REQUIRED WORK: For the word "abbrev", state how many lines below contain it. Give no other text.

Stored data
-- ==== Sys2Proof/Word.lean ====
section
/-! DEFINITION. The words of HUFFCORE: bits, bit sequences, bytes (spec 00_scope.md R9 to R11, 20_memory.md R51).
The conversions between them (bin8, uint, pack, unpack) stand in Machine/Operands.lean. -/

namespace Sys2Proof

/-- `Bit` of R9: `false` is the bit 0, `true` the bit 1. -/
abbrev Bit := Bool

/-- `BitSeq` of R9 and R10: the first element is transmitted, stored and read first. -/
abbrev BitSeq := List Bit

/-- A byte is 8 bits (R51; `BYTE_W` and `HEADER_W` of R7 are fixed by the source). -/
abbrev Byte := BitVec 8

/-- A `Code` is a bit sequence (R9, 30_encoding.md R77); no packed layout is given and none is used. -/
abbrev Code := BitSeq

end Sys2Proof
end

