-- ==== Sys2Proof/Machine/FrequencyCounter.lean ====
section
/-! DEFINITION. COUNT, the frequency counter (spec 40_frequency_counter.md R100 to R102). -/

namespace Sys2Proof.Machine

/-- One turn of R100's loop: the count of an entry already there grows by 1 in place, a new symbol goes to the end. -/
def countSymbol (ft : FreqTable) (s : Symbol) : FreqTable :=
  match ft with
  | [] => [(s, 1)]
  | (t, n) :: rest => if t = s then (t, n + 1) :: rest else (t, n) :: countSymbol rest s

/-- R100's loop over the whole text, from the empty table (R102). -/
def countText (text : List Symbol) : FreqTable := text.foldl countSymbol []

/-- `COUNT` (R100). -/
def execCount (s : State) : Host.Outcome State Fault Refusal :=
  .next (gate (fun s => s.setFt (countText s.text)) s)

end Sys2Proof.Machine
end

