section setInput
variable (s : State) (v : List Byte)
@[simp] theorem State.setInput_text : (s.setInput v).text = s.text := rfl
@[simp] theorem State.setInput_ft : (s.setInput v).ft = s.ft := rfl
@[simp] theorem State.setInput_tree : (s.setInput v).tree = s.tree := rfl
@[simp] theorem State.setInput_ct : (s.setInput v).ct = s.ct := rfl
@[simp] theorem State.setInput_input : (s.setInput v).input = v := rfl
@[simp] theorem State.setInput_out : (s.setInput v).out = s.out := rfl
@[simp] theorem State.setInput_dtext : (s.setInput v).dtext = s.dtext := rfl
@[simp] theorem State.setInput_outValid : (s.setInput v).outValid = s.outValid := rfl
@[simp] theorem State.setInput_dtextValid : (s.setInput v).dtextValid = s.dtextValid := rfl
@[simp] theorem State.setInput_err : (s.setInput v).err = s.err := rfl
@[simp] theorem State.setInput_errInfo : (s.setInput v).errInfo = s.errInfo := rfl
@[simp] theorem State.setInput_pending : (s.setInput v).pending = s.pending := rfl
@[simp] theorem State.setInput_answer : (s.setInput v).answer = s.answer := rfl
end setInput

section setOut
variable (s : State) (v : List Byte) (b : Bool)
@[simp] theorem State.setOut_text : (s.setOut v b).text = s.text := rfl
@[simp] theorem State.setOut_ft : (s.setOut v b).ft = s.ft := rfl
@[simp] theorem State.setOut_tree : (s.setOut v b).tree = s.tree := rfl
@[simp] theorem State.setOut_ct : (s.setOut v b).ct = s.ct := rfl
@[simp] theorem State.setOut_input : (s.setOut v b).input = s.input := rfl
@[simp] theorem State.setOut_out : (s.setOut v b).out = v := rfl
@[simp] theorem State.setOut_dtext : (s.setOut v b).dtext = s.dtext := rfl
@[simp] theorem State.setOut_outValid : (s.setOut v b).outValid = b := rfl
@[simp] theorem State.setOut_dtextValid : (s.setOut v b).dtextValid = s.dtextValid := rfl
@[simp] theorem State.setOut_err : (s.setOut v b).err = s.err := rfl
@[simp] theorem State.setOut_errInfo : (s.setOut v b).errInfo = s.errInfo := rfl
@[simp] theorem State.setOut_pending : (s.setOut v b).pending = s.pending := rfl
@[simp] theorem State.setOut_answer : (s.setOut v b).answer = s.answer := rfl
end setOut

section setDtext
variable (s : State) (v : List Symbol) (b : Bool)
@[simp] theorem State.setDtext_text : (s.setDtext v b).text = s.text := rfl
@[simp] theorem State.setDtext_ft : (s.setDtext v b).ft = s.ft := rfl
@[simp] theorem State.setDtext_tree : (s.setDtext v b).tree = s.tree := rfl
@[simp] theorem State.setDtext_ct : (s.setDtext v b).ct = s.ct := rfl
@[simp] theorem State.setDtext_input : (s.setDtext v b).input = s.input := rfl
@[simp] theorem State.setDtext_out : (s.setDtext v b).out = s.out := rfl
@[simp] theorem State.setDtext_dtext : (s.setDtext v b).dtext = v := rfl
@[simp] theorem State.setDtext_outValid : (s.setDtext v b).outValid = s.outValid := rfl
@[simp] theorem State.setDtext_dtextValid : (s.setDtext v b).dtextValid = b := rfl
@[simp] theorem State.setDtext_err : (s.setDtext v b).err = s.err := rfl
@[simp] theorem State.setDtext_errInfo : (s.setDtext v b).errInfo = s.errInfo := rfl
@[simp] theorem State.setDtext_pending : (s.setDtext v b).pending = s.pending := rfl
@[simp] theorem State.setDtext_answer : (s.setDtext v b).answer = s.answer := rfl
end setDtext

section setErr
variable (s : State) (c : BitVec 3) (i : ErrInfo)
@[simp] theorem State.setErr_text : (s.setErr c i).text = s.text := rfl
@[simp] theorem State.setErr_ft : (s.setErr c i).ft = s.ft := rfl
@[simp] theorem State.setErr_tree : (s.setErr c i).tree = s.tree := rfl
@[simp] theorem State.setErr_ct : (s.setErr c i).ct = s.ct := rfl
@[simp] theorem State.setErr_input : (s.setErr c i).input = s.input := rfl
@[simp] theorem State.setErr_out : (s.setErr c i).out = s.out := rfl
@[simp] theorem State.setErr_dtext : (s.setErr c i).dtext = s.dtext := rfl
@[simp] theorem State.setErr_outValid : (s.setErr c i).outValid = s.outValid := rfl
@[simp] theorem State.setErr_dtextValid : (s.setErr c i).dtextValid = s.dtextValid := rfl
@[simp] theorem State.setErr_err : (s.setErr c i).err = c := rfl
@[simp] theorem State.setErr_errInfo : (s.setErr c i).errInfo = i := rfl
@[simp] theorem State.setErr_pending : (s.setErr c i).pending = s.pending := rfl
@[simp] theorem State.setErr_answer : (s.setErr c i).answer = s.answer := rfl
end setErr

section setPending
variable (s : State) (v : List HostEvent)
@[simp] theorem State.setPending_text : (s.setPending v).text = s.text := rfl
@[simp] theorem State.setPending_ft : (s.setPending v).ft = s.ft := rfl
@[simp] theorem State.setPending_tree : (s.setPending v).tree = s.tree := rfl
@[simp] theorem State.setPending_ct : (s.setPending v).ct = s.ct := rfl
@[simp] theorem State.setPending_input : (s.setPending v).input = s.input := rfl
@[simp] theorem State.setPending_out : (s.setPending v).out = s.out := rfl
@[simp] theorem State.setPending_dtext : (s.setPending v).dtext = s.dtext := rfl
@[simp] theorem State.setPending_outValid : (s.setPending v).outValid = s.outValid := rfl
@[simp] theorem State.setPending_dtextValid : (s.setPending v).dtextValid = s.dtextValid := rfl
@[simp] theorem State.setPending_err : (s.setPending v).err = s.err := rfl
@[simp] theorem State.setPending_errInfo : (s.setPending v).errInfo = s.errInfo := rfl
@[simp] theorem State.setPending_pending : (s.setPending v).pending = v := rfl
@[simp] theorem State.setPending_answer : (s.setPending v).answer = s.answer := rfl
end setPending

section setAnswer
variable (s : State) (v : Option HostValue)
@[simp] theorem State.setAnswer_text : (s.setAnswer v).text = s.text := rfl
@[simp] theorem State.setAnswer_ft : (s.setAnswer v).ft = s.ft := rfl
@[simp] theorem State.setAnswer_tree : (s.setAnswer v).tree = s.tree := rfl
@[simp] theorem State.setAnswer_ct : (s.setAnswer v).ct = s.ct := rfl
@[simp] theorem State.setAnswer_input : (s.setAnswer v).input = s.input := rfl
@[simp] theorem State.setAnswer_out : (s.setAnswer v).out = s.out := rfl
@[simp] theorem State.setAnswer_dtext : (s.setAnswer v).dtext = s.dtext := rfl
@[simp] theorem State.setAnswer_outValid : (s.setAnswer v).outValid = s.outValid := rfl
@[simp] theorem State.setAnswer_dtextValid : (s.setAnswer v).dtextValid = s.dtextValid := rfl
@[simp] theorem State.setAnswer_err : (s.setAnswer v).err = s.err := rfl
@[simp] theorem State.setAnswer_errInfo : (s.setAnswer v).errInfo = s.errInfo := rfl
@[simp] theorem State.setAnswer_pending : (s.setAnswer v).pending = s.pending := rfl
@[simp] theorem State.setAnswer_answer : (s.setAnswer v).answer = v := rfl
end setAnswer

@[simp] theorem raise_text (k : FailKind) (i : ErrInfo) (s : State) : (raise k i s).text = s.text := rfl
@[simp] theorem raise_ft (k : FailKind) (i : ErrInfo) (s : State) : (raise k i s).ft = s.ft := rfl
@[simp] theorem raise_tree (k : FailKind) (i : ErrInfo) (s : State) : (raise k i s).tree = s.tree := rfl
@[simp] theorem raise_ct (k : FailKind) (i : ErrInfo) (s : State) : (raise k i s).ct = s.ct := rfl
@[simp] theorem raise_input (k : FailKind) (i : ErrInfo) (s : State) : (raise k i s).input = s.input := rfl
@[simp] theorem raise_out (k : FailKind) (i : ErrInfo) (s : State) : (raise k i s).out = [] := rfl
@[simp] theorem raise_dtext (k : FailKind) (i : ErrInfo) (s : State) : (raise k i s).dtext = [] := rfl
@[simp] theorem raise_outValid (k : FailKind) (i : ErrInfo) (s : State) : (raise k i s).outValid = false := rfl
@[simp] theorem raise_dtextValid (k : FailKind) (i : ErrInfo) (s : State) : (raise k i s).dtextValid = false := rfl
@[simp] theorem raise_err (k : FailKind) (i : ErrInfo) (s : State) : (raise k i s).err = k.code := rfl
@[simp] theorem raise_errInfo (k : FailKind) (i : ErrInfo) (s : State) : (raise k i s).errInfo = i := rfl
@[simp] theorem raise_pending (k : FailKind) (i : ErrInfo) (s : State) : (raise k i s).pending = s.pending := rfl
@[simp] theorem raise_answer (k : FailKind) (i : ErrInfo) (s : State) : (raise k i s).answer = s.answer := rfl

@[simp] theorem clearError_text (s : State) : (clearError s).text = s.text := rfl
@[simp] theorem clearError_ft (s : State) : (clearError s).ft = s.ft := rfl
@[simp] theorem clearError_tree (s : State) : (clearError s).tree = s.tree := rfl
@[simp] theorem clearError_ct (s : State) : (clearError s).ct = s.ct := rfl
@[simp] theorem clearError_input (s : State) : (clearError s).input = s.input := rfl
@[simp] theorem clearError_out (s : State) : (clearError s).out = s.out := rfl
@[simp] theorem clearError_dtext (s : State) : (clearError s).dtext = s.dtext := rfl
@[simp] theorem clearError_outValid (s : State) : (clearError s).outValid = s.outValid := rfl
@[simp] theorem clearError_dtextValid (s : State) : (clearError s).dtextValid = s.dtextValid := rfl
@[simp] theorem clearError_err (s : State) : (clearError s).err = 0 := rfl
@[simp] theorem clearError_errInfo (s : State) : (clearError s).errInfo = {} := rfl
@[simp] theorem clearError_pending (s : State) : (clearError s).pending = s.pending := rfl
@[simp] theorem clearError_answer (s : State) : (clearError s).answer = s.answer := rfl

@[simp] theorem resetItems_text (s : State) : (resetItems s).text = [] := rfl
@[simp] theorem resetItems_ft (s : State) : (resetItems s).ft = [] := rfl
@[simp] theorem resetItems_tree (s : State) : (resetItems s).tree = none := rfl
@[simp] theorem resetItems_ct (s : State) : (resetItems s).ct = [] := rfl
@[simp] theorem resetItems_input (s : State) : (resetItems s).input = [] := rfl
@[simp] theorem resetItems_out (s : State) : (resetItems s).out = [] := rfl
@[simp] theorem resetItems_dtext (s : State) : (resetItems s).dtext = [] := rfl
@[simp] theorem resetItems_outValid (s : State) : (resetItems s).outValid = false := rfl
@[simp] theorem resetItems_dtextValid (s : State) : (resetItems s).dtextValid = false := rfl
@[simp] theorem resetItems_err (s : State) : (resetItems s).err = 0 := rfl
@[simp] theorem resetItems_errInfo (s : State) : (resetItems s).errInfo = {} := rfl
@[simp] theorem resetItems_pending (s : State) : (resetItems s).pending = s.pending := rfl
@[simp] theorem resetItems_answer (s : State) : (resetItems s).answer = s.answer := rfl
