/-- Each edge of a path leaves the leaves of the other child behind. -/
theorem follow_length_add_leaves_le {n m : Node} {path : BitSeq} (h : n.follow path = some m) :
    path.length + m.leaves.length ≤ n.leaves.length := by
  induction path generalizing n with
  | nil =>
    obtain rfl : n = m := by simpa [Node.follow] using h
    simp
  | cons b path ih =>
    cases n with
    | leaf x => simp [Node.follow] at h
    | internal l r =>
      have hl := leaves_length_pos l
      have hr := leaves_length_pos r
      rw [Node.leaves, List.length_append, List.length_cons]
      cases b with
      | false => have := ih (n := l) (by simpa [Node.follow] using h); omega
      | true => have := ih (n := r) (by simpa [Node.follow] using h); omega

/-- A code of an alphabet of two or more is shorter than the alphabet is large (R77). -/
theorem codesOf_internal_length_le {l r : Node} {e : Symbol × Code} (he : e ∈ codesOf (.internal l r)) :
    e.2.length ≤ (Node.internal l r).leaves.length - 1 := by
  have hpath := follow_length_add_leaves_le ((codesOf_internal_mem l r e.1 e.2).1 he)
  simp only [Node.leaves, List.length_singleton] at hpath ⊢
  omega

/-- The bound on the codes of any tree, a bare leaf included (R243). -/
theorem codesOf_length_le {n : Node} {e : Symbol × Code} (he : e ∈ codesOf n) :
    e.2.length ≤ max 1 (n.leaves.length - 1) := by
  cases n with
  | leaf x =>
    obtain rfl : e = (x, [Config.singleCodeBit]) := by simpa [codesOf] using he
    exact le_max_left _ _
  | internal l r => exact (codesOf_internal_length_le he).trans (le_max_right _ _)

/-- The tree BUILD stores has a leaf for each entry of the table (R118 (a)). -/
theorem buildTree_leaves_length {ft : FreqTable} {root : Node} (h : buildTree ft = some root) :
    root.leaves.length = ft.length := by
  have hne : ft ≠ [] := by rintro rfl; cases h
  obtain ⟨root', hroot', hperm⟩ := buildTree_leaves hne
  obtain rfl : root = root' := Option.some.inj (h.symm.trans hroot')
  simpa using hperm.length_eq

/-- A body has at most as many bits as its symbols and the longest code allow (R73). -/
theorem codesOfText_flatten_length_le {ct : CodeTable} {text : List Symbol} {codes : List Code} {k : Nat}
    (h : CodesOfText ct text codes) (hk : ∀ e ∈ ct, e.2.length ≤ k) : codes.flatten.length ≤ text.length * k := by
  induction h with
  | nil => simp
  | @cons x c _ _ hc _ ih =>
    have hcode : c.length ≤ k := hk (x, c) hc
    rw [List.flatten_cons, List.length_append, List.length_cons, Nat.succ_mul]
    omega

/-- COMPRESS of a non-empty text (R186): what it leaves, by the tree of the counted table and the codes of the text. -/
theorem compress_next (p : Config.Params) {s : State} (h : s.err = 0) (hne : s.text ≠ []) :
    ∃ (root : Node) (codes : List Code), buildTree (countText s.text) = some root ∧
      CodesOfText (codesOf root) s.text codes ∧
      runEvents p (commands compress) s =
        .next (State.setOut { s with ft := countText s.text, ct := codesOf root, tree := none }
          (pack (payloadBits codes.flatten)) true) := by
  obtain ⟨root, codes, hroot, hnodup, hcodes, hrun⟩ := compress_steps p h hne
  refine ⟨root, codes, hroot, hcodes, (hrun (commands [.encode])).trans ?_⟩
  rw [runEvents_command (exec_encode_ok (by exact h)), encodeBody_ok (by exact (codesOf_wf hnodup).1) hcodes]
  rfl
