-- ==== Sys2Proof/Machine/Mesh.lean ====
section
/-! DEFINITION. The plan of the package: dies, clusters, routers and ports, and the ways of packets through the mesh (R11, R12,
R14, R16 to R18). -/

namespace Sys2Proof.Machine

/-! ### Numbers and places (R11, R12, R14, R16) -/

/-- Package cluster of a core (R12); a service core joins the router of cluster 0 of its die (R14). -/
def clusterOf (c : Nat) : Nat := if c < 4096 then c / 8 else 64 * (c - 4096)

/-- Die of a core (R12); service core d is 4096 + d (R14). -/
def dieOf (c : Nat) : Nat := if c < 4096 then c / 512 else c - 4096

/-- Column of a die: 0 is the west one (R11). -/
def dieColumn (d : Nat) : Nat := d % 2
/-- Row of a die: 0 is the south one (R11). -/
def dieRow (d : Nat) : Nat := d / 2

/-- Mesh column X of a package cluster (R12). -/
def meshX (k : Nat) : Nat := 8 * dieColumn (k / 64) + k % 8
/-- Mesh row Y of a package cluster (R12). -/
def meshY (k : Nat) : Nat := 8 * dieRow (k / 64) + k % 64 / 8

/-- Die of Gomond port p: five on dies 0, 1, 6 and 7, four on dies 2 to 5 (R16). -/
def portDie (p : Nat) : Nat := if p < 10 then p / 5 else if p < 26 then 2 + (p - 10) / 4 else 6 + (p - 26) / 5

/-- Die of HBM4E stack n (R16). -/
def stackDie (n : Nat) : Nat := n

/-- Die of the host port (R16). -/
def hostDie : Nat := 0

/-! ### Ways through the mesh (R17, R18) -/

/-- Distance of two coordinates. -/
def gap (x y : Nat) : Nat := if x ≤ y then y - x else x - y

/-- Mesh hops between the routers of two clusters (R17, R18). -/
def meshHops (a b : Nat) : Nat := gap (meshX a) (meshX b) + gap (meshY a) (meshY b)

/-- Input port of router b by which a packet of router a comes: it travels along its row first, and then along its column (R17,
R18). -/
def inputPort (a b : Nat) : Nat :=
  if meshY b < meshY a then 1 else if meshY a < meshY b then 3
  else if meshX b < meshX a then 2 else if meshX a < meshX b then 4 else 0

/-- Source number of the host port. -/
def srcHost : Nat := 16384
/-- Destination number of cluster k, and the source number of its engines. -/
def dstCluster (k : Nat) : Nat := 8192 + k

/-- The router that the holder of a source number injects at: its cluster's (R14, R17). -/
def routerOfSrc (n : Nat) : Option Nat :=
  if n < 4104 then some (clusterOf n) else if 8192 ≤ n ∧ n < 8704 then some (n - 8192) else none

/-- Input port of router b by which the packets of a source number come: the service core of the die has a port of its own (R17). What is
at no cluster's router has none (DESIGN CHOICE, log 106). -/
def arrivalPort (src b : Nat) : Option Nat :=
  match routerOfSrc src with
  | none => none
  | some a => if a = b ∧ 4096 ≤ src ∧ src < 4104 then some 5 else some (inputPort a b)

end Sys2Proof.Machine
end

SOLUTION FOR THIS TASK: 4